C’est une urgence diagnostique et thérapeutique, nécessitant une approche multidisciplinaire impliquant : réanimateur, chirurgien,
gastro-entérologue et O.R.L.
L’endoscopie digestive est l’examen clé qui conditionne l’attitude thérapeutique
les brûlures bénignes ne requièrent habituellement aucun traitement particulier, les brûlures graves, relèvent généralement d’un
traitement chirurgical : en extrême urgence en cas de brûlure panpariétale, secondairement devant l’apparition des complications ou
tardivement pour la réparation des séquelles (sténose cicatricielle).
II- ETIOPATHOGENIE :
A- TERRAIN :
Le plus souvent, enfant de 2 à 8 ans : intoxication accidentelle par produit ménagers, 70% cas.

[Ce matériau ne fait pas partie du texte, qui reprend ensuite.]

def natBits (x lo n : Nat) : Nat := x / 2 ^ lo % 2 ^ n
/-- A two's-complement field of `n` bits (20 R375). -/
def natInt (x lo n : Nat) : Int := (BitVec.ofNat n (natBits x lo n)).toInt
def maskBits (lo n : Nat) : Nat := (2 ^ n - 1) * 2 ^ lo

/-- Bits of a record that must be zero (15 R308). -/
def reservedBits (x : Nat) (dest : Bool) : Nat :=
  let rank := natBits x 68 3
  let dims := (List.range 5).foldl (fun m d =>
    m ||| maskBits (128 + 64 * d + 56) 8
      ||| (if rank ≤ d then maskBits (128 + 64 * d) 64 ||| maskBits (448 + 36 * d) 36 else 0)) 0
  maskBits 71 1 ||| maskBits 86 10 ||| (if dest || natBits x 85 1 == 0 then maskBits 96 32 else 0) ||| dims
    ||| maskBits 628 12 ||| maskBits 656 112

/-- The first doubleword with a reserved bit set. -/
def reservedDw (x : Nat) (dest : Bool) : Option Nat :=
  (List.range 12).find? (fun i => natBits (x &&& reservedBits x dest) (64 * i) 64 != 0)

/-- The record's fields. -/
def parseLayout (x : Nat) : Layout :=
  { base := BitVec.ofNat 64 x, ty := Fin.ofNat 8 (natBits x 64 4), rank := natBits x 68 3, ilv := natBits x 72 4
    gran := natBits x 76 4, round := natBits x 80 4, sat := natBits x 84 1 == 1, fill := natBits x 85 1 == 1
    fillbits := natBits x 96 32
    dims := (List.range (natBits x 68 3)).map (fun d =>
      { ext := natBits x (128 + 64 * d) 20, win := natBits x (128 + 64 * d + 20) 16
        org := natInt x (128 + 64 * d + 36) 20, str := natInt x (448 + 36 * d) 36 }) }

def Layout.size (l : Layout) : Nat := ETy.size l.ty
/-- Window length of dimension `d`; 1 beyond the rank. -/
def Layout.win (l : Layout) (d : Nat) : Nat := (l.dims[d]?.map Dim.win).getD 1
/-- Positions of the window (15 R309). -/
def Layout.count (l : Layout) : Nat := (l.dims.map Dim.win).foldl (· * ·) 1

/-- The window leaves the extents (15 R311). -/
def Layout.leaves (l : Layout) : Bool := l.dims.any (fun d => decide (d.org < 0) || decide ((d.ext : Int) < d.org + d.win))

/-- The first LAYOUT code of one record (15 R313). -/
def layoutCode (x : Nat) (dest : Bool) : Option Nat :=
  let l := parseLayout x
  let g := 2 ^ l.gran
  if natBits x 640 16 ≠ 1 then some 1
  else if 8 ≤ natBits x 64 4 then some 2
  else if l.rank = 0 ∨ 6 ≤ l.rank then some 3
  else if 3 ≤ l.ilv ∨ (l.ilv = 0 ∧ l.gran ≠ 0) ∨
      (l.ilv ≠ 0 ∧ (l.gran < 3 ∨ 9 < l.gran ∨ g < l.size ∨ l.base.toNat % (16 * g) ≠ 0)) then some 4
  else if (if dest then 4 ≤ l.round else l.round ≠ 0 ∨ l.sat) then some 5
  else if l.dims.any (fun d => d.ext == 0 || d.win == 0) then some 6
  else if !dest && l.leaves && !l.fill then some 8
  else if dest && l.leaves && !l.fill then some 9
  else if l.base.toNat % l.size ≠ 0 then some 0xA
  else none

/-- The fault of one record, at address `a`. -/
def recordFault (x : Nat) (dest : Bool) (a : Word) : Option TrapInfo :=
  match reservedDw x dest with
  | some i => some { code := cReservedField, detail := i, val := a }
  | none => (layoutCode x dest).map (fun c => { code := cLayout, detail := c + (if dest then 0x80 else 0), val := a })

/-! ### Positions and addresses (15 R309, R310) -/

/-- Tensor indices of the `k`-th position in traversal order. -/
def positionOf (ds : List Dim) (k : Nat) : List Int :=
  match ds with
  | [] => []
  | d :: ds => (d.org + ((k % d.win : Nat) : Int)) :: positionOf ds (k / d.win)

Adulte jeune dans un but suicidaire
B- PRODUITS CAUSTIQUES :
Un produit caustique est une substance corrosive susceptible de brûler les tissus organiques ; Les 3 types de caustiques (acide, base,
oxydant) sont présents dans les produits ménagers (nettoyants sanitaires, déboucheurs de canalisation)

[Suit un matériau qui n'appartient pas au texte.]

/-- A migrant of tile `k` that has come back and waits to go again is in its home reservation (06 R132, R141). -/
def State.bouncedIn (s : State) (k : TileId) (h : Nat) : Option Thread :=
  ((s.tile k).c.frozen ++ s.agenda).findSome? (fun x =>
    match x.ev, x.arg with
    | .migbackResend, .migrant j _ th _ => if j = k ∧ th.hslot.toNat = h then some th else none
    | _, _ => none)

/-- The box-room entries in use, in ascending number: the home reservations with the thread that waits in one, and the guests (06
R127). -/
def State.boxRoom (s : State) (k : TileId) : List (Nat × Option Thread) :=
  let c := (s.tile k).c
  c.resv.map (fun x => (x.1, x.2.waiting.orElse (fun _ => s.bouncedIn k x.1)))
    ++ sortBy (fun a b => decide (a.1 ≤ b.1)) ((c.guests.filter (fun g => decide (16 ≤ g.entry))).map (fun g => (g.entry, some g.thread)))

/-- Scratchpad lines that a save holds: outside reloadable extents. -/
def State.savedLines (s : State) (k : TileId) : List Nat :=
  (List.range (scrBytes (s.tile k).c.poolcfg / 64)).filter (fun l => !inExtents (s.extents k) l)

/-- FE bits of a line, bit i for its doubleword i. -/
def TileCtx.feByte (c : TileCtx) (l : Nat) : Nat := (c.lineFull (8 * l)).toNat

/-- A tile's save, in the order of 09 R196. What the entry of a reservation holds while its thread is elsewhere is not given: free bytes
(log 6). -/
def State.imageBytes (s : State) (k : TileId) : List Byte :=
  let c := (s.tile k).c
  let ls := s.savedLines k
  c.controlBytes
    ++ (c.slots.toList.filterMap id).flatMap (fun th => recordBytes th (s.saveMask k th) ++ regBytes th (s.saveMask k th))
    ++ (s.boxRoom k).flatMap (fun x => match x.2 with
      | some th => guestBytes th
      | none => (List.range 160).map (fun i => Config.byte (s.free + 160 * x.1 + i)))
    ++ ls.flatMap (fun l => c.pool.bytes (64 * l) 64)
    ++ c.pool.bytes (scrBytes c.poolcfg) (accUnits c.poolcfg * 4096)
    ++ ls.map (fun l => BitVec.ofNat 8 (c.feByte l))

/-- Bytes of a tile's save: B of 06 R138. -/
def State.imageLen (s : State) (k : TileId) : Nat :=
  let c := (s.tile k).c
  let ext := extentBytes (s.extents k)
  (scrUnits c.poolcfg + accUnits c.poolcfg) * 4096 - ext + 4096
    + ((c.slots.toList.filterMap id).map (fun th => 128 + 8 * maskCount (s.saveMask k th))).sum
    + 160 * (s.boxRoom k).length + (scrUnits c.poolcfg * 4096 - ext) / 64

/-! ### Reading an image back (06 R137, 03 R54)

What the image does not hold (which slots are occupied, empty registers, what threads are parked for, mailboxes, launches) is as the context
kept it (log 27). -/

/-- Bits [lo + w - 1 : lo] of a number. -/
def fieldOf (n lo w : Nat) : Nat := n / 2 ^ lo % 2 ^ w

/-- `n` bytes from offset `a` of some bytes, as a number. -/
def numAt (bs : List Byte) (a n : Nat) : Nat := leNat ((bs.drop a).take n)

/-- Loop entries as bytes give them. -/
def loopsOf (bs : List Byte) (n : Nat) : List LoopEntry :=
  (List.range n).map (fun i =>
    { start := BitVec.ofNat 32 (numAt bs (12 * i) 4), stop := BitVec.ofNat 32 (numAt bs (12 * i + 4) 4)
      count := BitVec.ofNat 32 (numAt bs (12 * i + 8) 4) })

/-- A thread with the registers of a mask as bytes give them; the others are 0 and full. -/
def Thread.withRegBytes (th : Thread) (m : BitVec 32) (bs : List Byte) : Thread :=
  let rs := (List.finRange 32).filter (fun r => r.val != 0 && m.getLsbD r.val)
  { th with
    regs := Vector.ofFn (fun i : Fin 32 => match rs.findIdx? (fun r => r == i) with
      | some p => BitVec.ofNat 64 (numAt bs (8 * p) 8)
      | none => 0)
    full := th.full ||| ~~~m }

/-- The fields of bits [255:0] of an image. -/
def Thread.withHead (th : Thread) (h : Nat) : Thread :=
  { th with
    pc := BitVec.ofNat 64 (fieldOf h 0 32), pw := BitVec.ofNat 16 (fieldOf h 32 16), frm := BitVec.ofNat 3 (fieldOf h 51 3)
    fflags := BitVec.ofNat 5 (fieldOf h 54 5), lix := BitVec.ofNat 4 (fieldOf h 59 4), held := fieldOf h 63 1 == 1
    home := BitVec.ofNat 18 (fieldOf h 64 18), hslot := BitVec.ofNat 4 (fieldOf h 82 4), pix := BitVec.ofNat 20 (fieldOf h 128 20)
    vlen := BitVec.ofNat 20 (fieldOf h 148 20), pkslot := BitVec.ofNat 16 (fieldOf h 168 16), sig := BitVec.ofNat 64 (fieldOf h 192 64) }

/-- A trap bank as its bytes give it. -/
def Bank.withBytes (b : Bank) (bs : List Byte) : Bank :=
  let a := numAt bs 0 8
  let c := numAt bs 8 8
  { b with
    pc := BitVec.ofNat 32 (fieldOf a 0 32), pix := BitVec.ofNat 20 (fieldOf a 32 20), loops := loopsOf (bs.drop 24) (fieldOf a 52 3)
    cause := BitVec.ofNat 17 (fieldOf c 0 17), pw := BitVec.ofNat 16 (fieldOf c 32 16), val := BitVec.ofNat 64 (numAt bs 16 8) }

/-- A thread as its record, its registers and its slot block give it (09 R194, R195): the thread, and the bytes that it took. -/
def Thread.withRecord (th : Thread) (rec_ block : List Byte) : Thread × Nat :=
  let h := numAt rec_ 0 32
  let mid := numAt rec_ 32 32
  let t := numAt rec_ 64 16
  let live := BitVec.ofNat 32 (fieldOf h 96 32)
  let th := (th.withHead h).withRegBytes live (rec_.drop 128)
  ({ th with
      loops := loopsOf block (fieldOf h 48 3), xlvl := BitVec.ofNat 2 (fieldOf h 86 2), feretry := BitVec.ofNat 8 (fieldOf h 184 8)
      splim := BitVec.ofNat 64 (fieldOf mid 0 64), spov := BitVec.ofNat 64 (fieldOf mid 64 64), spovlim := BitVec.ofNat 64 (fieldOf mid 128 64)
      fetimeo := BitVec.ofNat 33 (fieldOf mid 192 33), xvec := BitVec.ofNat 32 (fieldOf mid 225 31 * 2)
      blim := BitVec.ofNat 32 (fieldOf t 0 32), sndretry := BitVec.ofNat 16 (fieldOf t 32 16)
      pend := if fieldOf t 64 1 = 1 then
          some { ltn := BitVec.ofNat 18 (fieldOf t 85 18), mbox := Fin.ofNat 16 (fieldOf t 65 4), tag := BitVec.ofNat 16 (fieldOf t 69 16)
                 payload := (rec_.drop 80).take 48, bounces := fieldOf t 48 16 }
        else none
      bankX := th.bankX.withBytes (block.drop 48), bankY := th.bankY.withBytes (block.drop 120) }, 128 + 8 * maskCount live)

/-- A guest as its migrant image gives it (06 R130). -/
def Thread.withImage (th : Thread) (bs : List Byte) : Thread :=
  let h := numAt bs 0 32
  let live := BitVec.ofNat 32 (fieldOf h 96 32)
  { (th.withHead h).withRegBytes live (bs.drop 80) with loops := loopsOf (bs.drop 32) (fieldOf h 48 3), carried := live }

/-- An ownership entry from its word (16 R323). -/
def OwnEntry.ofWord (w : Nat) : OwnEntry :=
  { state := match fieldOf w 0 3 with | 1 => .owned | 2 => .pinned | 3 => .spilled | 4 => .staged | _ => .free
    att := fieldOf w 3 1 == 1, owner := BitVec.ofNat 4 (fieldOf w 4 4), inv := fieldOf w 8 1 == 1, pin := fieldOf w 9 4
    ovf := fieldOf w 16 16 }

/-- A pin record from its bytes (16 R324); it keeps the pool configuration it was made under, else it has the tile's. -/
def PinRec.ofBytes (old : Option PinRec) (cfg : Word) (bs : List Byte) : Option PinRec :=
  let n := numAt bs 0 16
  if fieldOf n 0 32 = 0 then none
  else
    some { key := BitVec.ofNat 32 (fieldOf n 0 32), tokens := BitVec.ofNat 32 (fieldOf n 32 32), spill := fieldOf n 64 42 * 64
           first := fieldOf n 106 7, cnt := fieldOf n 113 4, bound := fieldOf n 117 1 == 1, bad := fieldOf n 118 1 == 1
           cfg := (old.map PinRec.cfg).getD cfg }

/-- The slots from the records, one after another: the slots, and the bytes taken. -/
def slotsFrom (slots : List (Option Thread)) (ctl bs : List Byte) (j : Nat) : List (Option Thread) × Nat :=
  match slots with
  | [] => ([], 0)
  | none :: rest =>
    let x := slotsFrom rest ctl bs (j + 1)
    (none :: x.1, x.2)
  | some th :: rest =>
    let y := th.withRecord bs ((ctl.drop (192 * j)).take 192)
    let flt := numAt ctl (0xF00 + 16 * j) 16
    let t : TrapInfo := { code := fieldOf flt 5 8, detail := fieldOf flt 13 8, val := BitVec.ofNat 64 (fieldOf flt 64 64) }
    let th := { y.1 with fault := if fieldOf flt 4 1 = 1 then some t else none }
    let x := slotsFrom rest ctl (bs.drop y.2) (j + 1)
    (some th :: x.1, y.2 + x.2)

/-- An operation as its slot's engine record and thread give it: the progress point and the running value. -/
def EngOp.withRecord (o : EngOp) (slots : List (Option Thread)) (ctl : List Byte) : EngOp :=
  match o.slot with
  | none => o
  | some j =>
    let n := numAt ctl (0xF00 + 16 * j.val) 16
    { o with
      pix := if o.job.keepsPix then (((slots[j.val]?).getD none).map (fun t => t.pix.toNat)).getD o.pix else o.pix
      run := if o.job.keepsRun then (fieldOf n 32 32 : Int) else o.run }

/-- The lines of the scratchpad and their FE bits, and the acc region, from the end of an image. -/
def TileCtx.withLines (c : TileCtx) (ls : List Nat) (bs : List Byte) : TileCtx :=
  let acc := accUnits c.poolcfg * 4096
  let pool := ((List.range ls.length).foldl (fun (m : Memory) i => m.setBytes (64 * ls.getD i 0) ((bs.drop (64 * i)).take 64)) c.pool).setBytes
    (scrBytes c.poolcfg) ((bs.drop (64 * ls.length)).take acc)
  let fe := bs.drop (64 * ls.length + acc)
  { c with
    pool := pool
    emptyDw := c.emptyDw.filter (fun d => !ls.contains (d / 8)) ++ (List.range ls.length).flatMap (fun i =>
      ((List.range 8).filter (fun b => !(fe.getD i 0).getLsbD b)).map (fun b => 8 * ls.getD i 0 + b)) }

LES ACIDES : Forts : minéraux
Acide chlorhydrique : décapant, détartrant
Acide nitrique : dissolution de métaux, réactif de laboratoire
Acide sulfurique : décapant, eau de batterie
Faibles : organiques
Acide acétique
Acide oxalique
LES BASES :-Soude caustiques : très concentré -Potasse-Ammoniaque
LES OXYDANTS :-Eau de Javel : fréquemment rencontré dans les brûlures caustiques -Permanganate de potassium : s/ forme
liquide peut être plus toxique
Les lésions qu’ils entrainent sont d’autant plus graves que le produit est concentré Présentation :
Les produits en paillettes et en poudres ont tendance à adhérer à l’oropharynx et à créer des lésions hautes
Les liquides entraînent des lésions digestives plus diffuses d’intensité variable
C-MODE D’INGESTION :
CHEZ L’ENFANT : l’ingestion est le plus souvent accidentelle, provoquant d’intenses brûlures oropharyngée et buccale et peu de
lésions œsophagiennes. La répulsion de l’enfant lors du contact avec le produit entraîne généralement un réflexe de rejet qui limite
relativement la quantité de produit ingéré.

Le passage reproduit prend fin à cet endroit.